Dataset excerpts:
/-- Rounds a value that lies within 2^-392 of a fixed-point number v, exponent x: where the ends of that interval do not
round alike, the free value chooses (log 12). -/
def roundNear (f : FloatFmt) (mode : Nat) (sat neg : Bool) (v : Nat) (x : Int) (op arg : Nat) : Nat × BitVec 6 :=
  let lo := f.roundFin mode sat neg (v - 2 ^ 28) (x - fix) true
  let hi := f.roundFin mode sat neg (v + 2 ^ 28) (x - fix) true
  if lo = hi then lo else if Config.freeRound op arg mode then hi else lo

/-- 2^x of a finite number, rounded once (R59): exact for an integer x. -/
def exp2Fin (f : FloatFmt) (mode : Nat) (sat : Bool) (arg : Nat) (s : Bool) (m : Nat) (e : Int) : Nat × BitVec 6 :=
  if m ≠ 0 && (40 : Int) < (bitLen m : Int) + e then
    -- |x| ≥ 2^40: the result is beyond every format
    f.roundFin mode sat false 1 (if s then -2 ^ 40 else 2 ^ 40) true
  else
    let v : Int := if 0 ≤ e then scaled s m e 0 else (if s then -(m : Int) else m)
    let d : Nat := if 0 ≤ e then 0 else (-e).toNat
    let n := v / (2 ^ d : Nat)
    let r := (v % (2 ^ d : Nat)).toNat
    if r = 0 then f.roundFin mode sat false 1 n false
    else
      let t := r * ln2Fix / 2 ^ d
      roundNear f mode sat false (expSeries t 110 0 (2 ^ fix)) n 0 arg

/-- log2 x of a finite x above zero, rounded once (R59): exact for a power of two. -/
def log2Fin (f : FloatFmt) (mode arg : Nat) (m : Nat) (e : Int) : Nat × BitVec 6 :=
  let l := bitLen m - 1
  let n : Int := l + e
  if m = 2 ^ l then f.round mode false (if n = 0 then .fin false 0 0 else Num.ofInt n)
  else
    let z := m - 2 ^ l
    let w := m + 2 ^ l
    let y : Nat := 2 * atanhSeries z w 140 0 (2 ^ fix * z / w) * 2 ^ fix / ln2Fix
    let v : Int := n * (2 ^ fix : Nat) + y
    roundNear f mode false (decide (v < 0)) v.natAbs 0 1 arg

/-! ### ZQ4 (R49 to R53) -/

/-- The decode of a code by TYPE: sign, mantissa, exponent (R51). -/
def zqCode (ty c : Nat) : Bool × Nat × Int :=
  match ty with
  | 0 => (decide (8 ≤ c), if 8 ≤ c then 16 - c else c, 0)
  | 1 => (bit c 3, [0, 1, 2, 3, 4, 6, 8, 12].getD (c % 8) 0, -1)
  | 2 => (bit c 3, if c % 8 = 0 then 0 else 1, (c % 8 : Nat) - (4 : Int))
  | _ => (bit c 3, [0, 1, 2, 3, 4, 8, 16, 32].getD (c % 8) 0, 0)

/-- Entry i of a scale table (R53). -/
def tableEntry (table : Nat) (i : Nat) : Num := FloatFmt.decode ⟨8, 7, 127, 0⟩ (bits table (16 * i) 16)

/-- The value of a ZQ4 element from its shift byte, scale byte and code (R50 to R52). -/
def zqValue (table shift sb code : Nat) : Num :=
  if sx 8 shift = -128 then .fin false 0 0
  else if bits sb 0 2 ≠ 0 then .nan false
  else
    let (s, m, e) := zqCode (bits sb 6 2) (code % 16)
    match tableEntry table (bits sb 2 4) with
    | .nan i => .nan i
    | .inf t => if m = 0 then .nan true else .inf (s != t)
    | .fin t n f => if m = 0 || n = 0 then (if m = 0 then .fin false 0 0 else .fin (s != t) 0 0) else .fin (s != t) (m * n) (e + f + sx 8 shift)

/-! ### Lanes of a vector element (R35, R37) -/

/-- Lane i of a vector element; an FP6 lane reads bits 5:0 (R37). -/
def laneOf (f : Fmt) (v : BitVec 256) (i : Nat) : Nat :=
  let x := bits v.toNat (i * laneW f) (laneW f)
  match f with
  | .e3m2 | .e2m3 => x % 64
  | _ => x

/-- The number in a lane. -/
def laneNum (f : Fmt) (v : BitVec 256) (i : Nat) : Num := numOf f (laneOf f v i)

/-- A vector element of lanes. -/
def ofLanes (f : Fmt) (l : List Nat) : BitVec 256 := BitVec.ofNat 256 (packLanes (laneW f) l)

- **What the task requires**: What are the lines above, starting at the one with "let v : Int := n * (2 ^ fix : Nat) + y" and ending at the one with "def zqCode (ty"? Give them again exactly, and only them.

- **Result of this task**:
    let v : Int := n * (2 ^ fix : Nat) + y
    roundNear f mode false (decide (v < 0)) v.natAbs 0 1 arg

/-! ### ZQ4 (R49 to R53) -/

/-- The decode of a code by TYPE: sign, mantissa, exponent (R51). -/
def zqCode (ty c : Nat) : Bool × Nat × Int :=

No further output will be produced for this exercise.